Затем — налево. Вниз по уходящей в сторону улочке. Взгляд через плечо — да, он по-прежнему видит меня.
Теперь направо. Короткий рывок, потом снова быстрый поворот налево. Здоровяк не отстает, бежит следом, опять налево. А потом направо и еще раз направо. Ну же, ну…
Шпандау старался не отстать. Он запыхался, вино и еда тяжело переваливались в желудке. Сколько он уже пробежал? Шпандау, не останавливаясь, петлял вслед за коротышкой по темным улицам, пока, свернув за угол, не очутился в тупичке между двумя старинными складскими постройками.
Он был там. Чертов коротышка сам загнал себя в ловушку.
Но еще там была дверь. Перек толкнул ее и был таков…

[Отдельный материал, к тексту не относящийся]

-- ==== Sys2Proof/Laws/State.lean ====
section
/-! SUPPORT. What each basic update does to each field of the state: one lemma for each field of each update, so that
no proof unfolds a record update. -/

namespace Sys2Proof.Machine

variable (s : State)

/-! ### State.returns -/

@[simp] theorem State.returns_cfg (v : Word) : (s.returns v).cfg = s.cfg := rfl
@[simp] theorem State.returns_dstate (v : Word) : (s.returns v).dstate = s.dstate := rfl
@[simp] theorem State.returns_dcnt (v : Word) : (s.returns v).dcnt = s.dcnt := rfl
@[simp] theorem State.returns_dbuf (v : Word) : (s.returns v).dbuf = s.dbuf := rfl
@[simp] theorem State.returns_mb (v : Word) : (s.returns v).mb = s.mb := rfl
@[simp] theorem State.returns_fresh (v : Word) : (s.returns v).fresh = s.fresh := rfl
@[simp] theorem State.returns_ovr (v : Word) : (s.returns v).ovr = s.ovr := rfl
@[simp] theorem State.returns_snap (v : Word) : (s.returns v).snap = s.snap := rfl
@[simp] theorem State.returns_scnt (v : Word) : (s.returns v).scnt = s.scnt := rfl
@[simp] theorem State.returns_stale (v : Word) : (s.returns v).stale = s.stale := rfl
@[simp] theorem State.returns_rss (v : Word) : (s.returns v).rss = s.rss := rfl
@[simp] theorem State.returns_arbIn (v : Word) : (s.returns v).arbIn = s.arbIn := rfl
@[simp] theorem State.returns_arbCfg (v : Word) : (s.returns v).arbCfg = s.arbCfg := rfl
@[simp] theorem State.returns_arbStat (v : Word) : (s.returns v).arbStat = s.arbStat := rfl
@[simp] theorem State.returns_light (v : Word) : (s.returns v).light = s.light := rfl
@[simp] theorem State.returns_lightRgb (v : Word) : (s.returns v).lightRgb = s.lightRgb := rfl
@[simp] theorem State.returns_lightPos (v : Word) : (s.returns v).lightPos = s.lightPos := rfl
@[simp] theorem State.returns_tick (v : Word) : (s.returns v).tick = s.tick := rfl
@[simp] theorem State.returns_pixsrc (v : Word) : (s.returns v).pixsrc = s.pixsrc := rfl
@[simp] theorem State.returns_cfgerr (v : Word) : (s.returns v).cfgerr = s.cfgerr := rfl
@[simp] theorem State.returns_wdrop (v : Word) : (s.returns v).wdrop = s.wdrop := rfl
@[simp] theorem State.returns_rdrop (v : Word) : (s.returns v).rdrop = s.rdrop := rfl
@[simp] theorem State.returns_ledT0h (v : Word) : (s.returns v).ledT0h = s.ledT0h := rfl
@[simp] theorem State.returns_ledT1h (v : Word) : (s.returns v).ledT1h = s.ledT1h := rfl
@[simp] theorem State.returns_ledTbit (v : Word) : (s.returns v).ledTbit = s.ledTbit := rfl
@[simp] theorem State.returns_ledTrst (v : Word) : (s.returns v).ledTrst = s.ledTrst := rfl
@[simp] theorem State.returns_irqPend (v : Word) : (s.returns v).irqPend = s.irqPend := rfl
@[simp] theorem State.returns_irqEn (v : Word) : (s.returns v).irqEn = s.irqEn := rfl
@[simp] theorem State.returns_lbusy (v : Word) : (s.returns v).lbusy = s.lbusy := rfl
@[simp] theorem State.returns_lt (v : Word) : (s.returns v).lt = s.lt := rfl
@[simp] theorem State.returns_lbits (v : Word) : (s.returns v).lbits = s.lbits := rfl
@[simp] theorem State.returns_lt0h (v : Word) : (s.returns v).lt0h = s.lt0h := rfl
@[simp] theorem State.returns_lt1h (v : Word) : (s.returns v).lt1h = s.lt1h := rfl
@[simp] theorem State.returns_ltbit (v : Word) : (s.returns v).ltbit = s.ltbit := rfl
@[simp] theorem State.returns_ltrst (v : Word) : (s.returns v).ltrst = s.ltrst := rfl
@[simp] theorem State.returns_pix (v : Word) : (s.returns v).pix = s.pix := rfl
@[simp] theorem State.returns_draws (v : Word) : (s.returns v).draws = s.draws := rfl
@[simp] theorem State.returns_pending (v : Word) : (s.returns v).pending = s.pending := rfl
@[simp] theorem State.returns_out (v : Word) : (s.returns v).out = .readData v := rfl
@[simp] theorem State.returns_conds (v : Word) : (s.returns v).conds = s.conds := rfl

/-! ### State.drives -/

@[simp] theorem State.drives_cfg (b : Bool) : (s.drives b).cfg = s.cfg := rfl
@[simp] theorem State.drives_dstate (b : Bool) : (s.drives b).dstate = s.dstate := rfl
@[simp] theorem State.drives_dcnt (b : Bool) : (s.drives b).dcnt = s.dcnt := rfl
@[simp] theorem State.drives_dbuf (b : Bool) : (s.drives b).dbuf = s.dbuf := rfl
@[simp] theorem State.drives_mb (b : Bool) : (s.drives b).mb = s.mb := rfl
@[simp] theorem State.drives_fresh (b : Bool) : (s.drives b).fresh = s.fresh := rfl
@[simp] theorem State.drives_ovr (b : Bool) : (s.drives b).ovr = s.ovr := rfl
@[simp] theorem State.drives_snap (b : Bool) : (s.drives b).snap = s.snap := rfl
@[simp] theorem State.drives_scnt (b : Bool) : (s.drives b).scnt = s.scnt := rfl
@[simp] theorem State.drives_stale (b : Bool) : (s.drives b).stale = s.stale := rfl
@[simp] theorem State.drives_rss (b : Bool) : (s.drives b).rss = s.rss := rfl
@[simp] theorem State.drives_arbIn (b : Bool) : (s.drives b).arbIn = s.arbIn := rfl
@[simp] theorem State.drives_arbCfg (b : Bool) : (s.drives b).arbCfg = s.arbCfg := rfl
@[simp] theorem State.drives_arbStat (b : Bool) : (s.drives b).arbStat = s.arbStat := rfl
@[simp] theorem State.drives_light (b : Bool) : (s.drives b).light = s.light := rfl
@[simp] theorem State.drives_lightRgb (b : Bool) : (s.drives b).lightRgb = s.lightRgb := rfl
@[simp] theorem State.drives_lightPos (b : Bool) : (s.drives b).lightPos = s.lightPos := rfl
@[simp] theorem State.drives_tick (b : Bool) : (s.drives b).tick = s.tick := rfl
@[simp] theorem State.drives_pixsrc (b : Bool) : (s.drives b).pixsrc = s.pixsrc := rfl
@[simp] theorem State.drives_cfgerr (b : Bool) : (s.drives b).cfgerr = s.cfgerr := rfl
@[simp] theorem State.drives_wdrop (b : Bool) : (s.drives b).wdrop = s.wdrop := rfl
@[simp] theorem State.drives_rdrop (b : Bool) : (s.drives b).rdrop = s.rdrop := rfl
@[simp] theorem State.drives_ledT0h (b : Bool) : (s.drives b).ledT0h = s.ledT0h := rfl
@[simp] theorem State.drives_ledT1h (b : Bool) : (s.drives b).ledT1h = s.ledT1h := rfl
@[simp] theorem State.drives_ledTbit (b : Bool) : (s.drives b).ledTbit = s.ledTbit := rfl
@[simp] theorem State.drives_ledTrst (b : Bool) : (s.drives b).ledTrst = s.ledTrst := rfl
@[simp] theorem State.drives_irqPend (b : Bool) : (s.drives b).irqPend = s.irqPend := rfl
@[simp] theorem State.drives_irqEn (b : Bool) : (s.drives b).irqEn = s.irqEn := rfl
@[simp] theorem State.drives_lbusy (b : Bool) : (s.drives b).lbusy = s.lbusy := rfl
@[simp] theorem State.drives_lt (b : Bool) : (s.drives b).lt = s.lt := rfl
@[simp] theorem State.drives_lbits (b : Bool) : (s.drives b).lbits = s.lbits := rfl
@[simp] theorem State.drives_lt0h (b : Bool) : (s.drives b).lt0h = s.lt0h := rfl
@[simp] theorem State.drives_lt1h (b : Bool) : (s.drives b).lt1h = s.lt1h := rfl
@[simp] theorem State.drives_ltbit (b : Bool) : (s.drives b).ltbit = s.ltbit := rfl
@[simp] theorem State.drives_ltrst (b : Bool) : (s.drives b).ltrst = s.ltrst := rfl
@[simp] theorem State.drives_pix (b : Bool) : (s.drives b).pix = s.pix := rfl
@[simp] theorem State.drives_draws (b : Bool) : (s.drives b).draws = s.draws := rfl
@[simp] theorem State.drives_pending (b : Bool) : (s.drives b).pending = s.pending := rfl
@[simp] theorem State.drives_out (b : Bool) : (s.drives b).out = .lineLevel b := rfl
@[simp] theorem State.drives_conds (b : Bool) : (s.drives b).conds = s.conds := rfl

/-! ### State.signal -/

@[simp] theorem State.signal_cfg (x : Condition) : (s.signal x).cfg = s.cfg := rfl
@[simp] theorem State.signal_dstate (x : Condition) : (s.signal x).dstate = s.dstate := rfl
@[simp] theorem State.signal_dcnt (x : Condition) : (s.signal x).dcnt = s.dcnt := rfl
@[simp] theorem State.signal_dbuf (x : Condition) : (s.signal x).dbuf = s.dbuf := rfl
@[simp] theorem State.signal_mb (x : Condition) : (s.signal x).mb = s.mb := rfl
@[simp] theorem State.signal_fresh (x : Condition) : (s.signal x).fresh = s.fresh := rfl
@[simp] theorem State.signal_ovr (x : Condition) : (s.signal x).ovr = s.ovr := rfl
@[simp] theorem State.signal_snap (x : Condition) : (s.signal x).snap = s.snap := rfl
@[simp] theorem State.signal_scnt (x : Condition) : (s.signal x).scnt = s.scnt := rfl
@[simp] theorem State.signal_stale (x : Condition) : (s.signal x).stale = s.stale := rfl
@[simp] theorem State.signal_rss (x : Condition) : (s.signal x).rss = s.rss := rfl
@[simp] theorem State.signal_arbIn (x : Condition) : (s.signal x).arbIn = s.arbIn := rfl
@[simp] theorem State.signal_arbCfg (x : Condition) : (s.signal x).arbCfg = s.arbCfg := rfl
@[simp] theorem State.signal_arbStat (x : Condition) : (s.signal x).arbStat = s.arbStat := rfl
@[simp] theorem State.signal_light (x : Condition) : (s.signal x).light = s.light := rfl
@[simp] theorem State.signal_lightRgb (x : Condition) : (s.signal x).lightRgb = s.lightRgb := rfl
@[simp] theorem State.signal_lightPos (x : Condition) : (s.signal x).lightPos = s.lightPos := rfl
@[simp] theorem State.signal_tick (x : Condition) : (s.signal x).tick = s.tick := rfl
@[simp] theorem State.signal_pixsrc (x : Condition) : (s.signal x).pixsrc = s.pixsrc := rfl
@[simp] theorem State.signal_cfgerr (x : Condition) : (s.signal x).cfgerr = s.cfgerr := rfl
@[simp] theorem State.signal_wdrop (x : Condition) : (s.signal x).wdrop = s.wdrop := rfl
@[simp] theorem State.signal_rdrop (x : Condition) : (s.signal x).rdrop = s.rdrop := rfl
@[simp] theorem State.signal_ledT0h (x : Condition) : (s.signal x).ledT0h = s.ledT0h := rfl
@[simp] theorem State.signal_ledT1h (x : Condition) : (s.signal x).ledT1h = s.ledT1h := rfl
@[simp] theorem State.signal_ledTbit (x : Condition) : (s.signal x).ledTbit = s.ledTbit := rfl
@[simp] theorem State.signal_ledTrst (x : Condition) : (s.signal x).ledTrst = s.ledTrst := rfl
@[simp] theorem State.signal_irqPend (x : Condition) : (s.signal x).irqPend = s.irqPend := rfl
@[simp] theorem State.signal_irqEn (x : Condition) : (s.signal x).irqEn = s.irqEn := rfl
@[simp] theorem State.signal_lbusy (x : Condition) : (s.signal x).lbusy = s.lbusy := rfl
@[simp] theorem State.signal_lt (x : Condition) : (s.signal x).lt = s.lt := rfl
@[simp] theorem State.signal_lbits (x : Condition) : (s.signal x).lbits = s.lbits := rfl
@[simp] theorem State.signal_lt0h (x : Condition) : (s.signal x).lt0h = s.lt0h := rfl
@[simp] theorem State.signal_lt1h (x : Condition) : (s.signal x).lt1h = s.lt1h := rfl
@[simp] theorem State.signal_ltbit (x : Condition) : (s.signal x).ltbit = s.ltbit := rfl
@[simp] theorem State.signal_ltrst (x : Condition) : (s.signal x).ltrst = s.ltrst := rfl
@[simp] theorem State.signal_pix (x : Condition) : (s.signal x).pix = s.pix := rfl
@[simp] theorem State.signal_draws (x : Condition) : (s.signal x).draws = s.draws := rfl
@[simp] theorem State.signal_pending (x : Condition) : (s.signal x).pending = s.pending := rfl
@[simp] theorem State.signal_out (x : Condition) : (s.signal x).out = s.out := rfl
@[simp] theorem State.signal_conds (x : Condition) : (s.signal x).conds = s.conds ++ [x] := rfl

/-! ### State.startOp -/

@[simp] theorem State.startOp_cfg (rest : List Op) : (s.startOp rest).cfg = s.cfg := rfl
@[simp] theorem State.startOp_dstate (rest : List Op) : (s.startOp rest).dstate = s.dstate := rfl
@[simp] theorem State.startOp_dcnt (rest : List Op) : (s.startOp rest).dcnt = s.dcnt := rfl
@[simp] theorem State.startOp_dbuf (rest : List Op) : (s.startOp rest).dbuf = s.dbuf := rfl
@[simp] theorem State.startOp_mb (rest : List Op) : (s.startOp rest).mb = s.mb := rfl
@[simp] theorem State.startOp_fresh (rest : List Op) : (s.startOp rest).fresh = s.fresh := rfl
@[simp] theorem State.startOp_ovr (rest : List Op) : (s.startOp rest).ovr = s.ovr := rfl
@[simp] theorem State.startOp_snap (rest : List Op) : (s.startOp rest).snap = s.snap := rfl
@[simp] theorem State.startOp_scnt (rest : List Op) : (s.startOp rest).scnt = s.scnt := rfl
@[simp] theorem State.startOp_stale (rest : List Op) : (s.startOp rest).stale = s.stale := rfl
@[simp] theorem State.startOp_rss (rest : List Op) : (s.startOp rest).rss = s.rss := rfl
@[simp] theorem State.startOp_arbIn (rest : List Op) : (s.startOp rest).arbIn = s.arbIn := rfl
@[simp] theorem State.startOp_arbCfg (rest : List Op) : (s.startOp rest).arbCfg = s.arbCfg := rfl
@[simp] theorem State.startOp_arbStat (rest : List Op) : (s.startOp rest).arbStat = s.arbStat := rfl
@[simp] theorem State.startOp_light (rest : List Op) : (s.startOp rest).light = s.light := rfl
@[simp] theorem State.startOp_lightRgb (rest : List Op) : (s.startOp rest).lightRgb = s.lightRgb := rfl
@[simp] theorem State.startOp_lightPos (rest : List Op) : (s.startOp rest).lightPos = s.lightPos := rfl
@[simp] theorem State.startOp_tick (rest : List Op) : (s.startOp rest).tick = s.tick := rfl
@[simp] theorem State.startOp_pixsrc (rest : List Op) : (s.startOp rest).pixsrc = s.pixsrc := rfl
@[simp] theorem State.startOp_cfgerr (rest : List Op) : (s.startOp rest).cfgerr = s.cfgerr := rfl
@[simp] theorem State.startOp_wdrop (rest : List Op) : (s.startOp rest).wdrop = s.wdrop := rfl
@[simp] theorem State.startOp_rdrop (rest : List Op) : (s.startOp rest).rdrop = s.rdrop := rfl
@[simp] theorem State.startOp_ledT0h (rest : List Op) : (s.startOp rest).ledT0h = s.ledT0h := rfl
@[simp] theorem State.startOp_ledT1h (rest : List Op) : (s.startOp rest).ledT1h = s.ledT1h := rfl
@[simp] theorem State.startOp_ledTbit (rest : List Op) : (s.startOp rest).ledTbit = s.ledTbit := rfl
@[simp] theorem State.startOp_ledTrst (rest : List Op) : (s.startOp rest).ledTrst = s.ledTrst := rfl
@[simp] theorem State.startOp_irqPend (rest : List Op) : (s.startOp rest).irqPend = s.irqPend := rfl
@[simp] theorem State.startOp_irqEn (rest : List Op) : (s.startOp rest).irqEn = s.irqEn := rfl
@[simp] theorem State.startOp_lbusy (rest : List Op) : (s.startOp rest).lbusy = s.lbusy := rfl
@[simp] theorem State.startOp_lt (rest : List Op) : (s.startOp rest).lt = s.lt := rfl
@[simp] theorem State.startOp_lbits (rest : List Op) : (s.startOp rest).lbits = s.lbits := rfl
@[simp] theorem State.startOp_lt0h (rest : List Op) : (s.startOp rest).lt0h = s.lt0h := rfl
@[simp] theorem State.startOp_lt1h (rest : List Op) : (s.startOp rest).lt1h = s.lt1h := rfl
@[simp] theorem State.startOp_ltbit (rest : List Op) : (s.startOp rest).ltbit = s.ltbit := rfl
@[simp] theorem State.startOp_ltrst (rest : List Op) : (s.startOp rest).ltrst = s.ltrst := rfl
@[simp] theorem State.startOp_pix (rest : List Op) : (s.startOp rest).pix = s.pix := rfl
@[simp] theorem State.startOp_draws (rest : List Op) : (s.startOp rest).draws = s.draws := rfl
@[simp] theorem State.startOp_pending (rest : List Op) : (s.startOp rest).pending = rest := rfl
@[simp] theorem State.startOp_out (rest : List Op) : (s.startOp rest).out = .none := rfl
@[simp] theorem State.startOp_conds (rest : List Op) : (s.startOp rest).conds = [] := rfl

Дверь осталась полуоткрыта, Шпандау шваркнул ею и услышал, как высохшая древесина треснула, отскочив от каменной стены. Он оказался у подножия лестницы. Внутри было темно. В нос шибанула ошеломляющая кисло-тухлая вонь и обожгла его перетруженные легкие, от мерзкого запаха его затошнило, съеденный ужин просился наружу. Шпандау задрал голову. Перек был уже на самом верху — тень, глядевшая на него сверху вниз. А потом он исчез.
Шпандау, спотыкаясь, стал подниматься по лестнице, почти ничего не различая в темноте. Наверху воняло еще сильнее, казалось, запах обступал со всех сторон. Он обнаружил, что стоит на чем-то вроде подиума. Почувствовал движение за спиной, начал было поворачиваться…
И тут Перек его ударил. Это было что-то вроде тяжеленного весла, оно качнулось во тьме и врезалось Шпандау в грудь. Его отбросило назад, и он упал в кисло пахнущий зев темноты.
Приземлился он в густое месиво из воды и чего-то еще.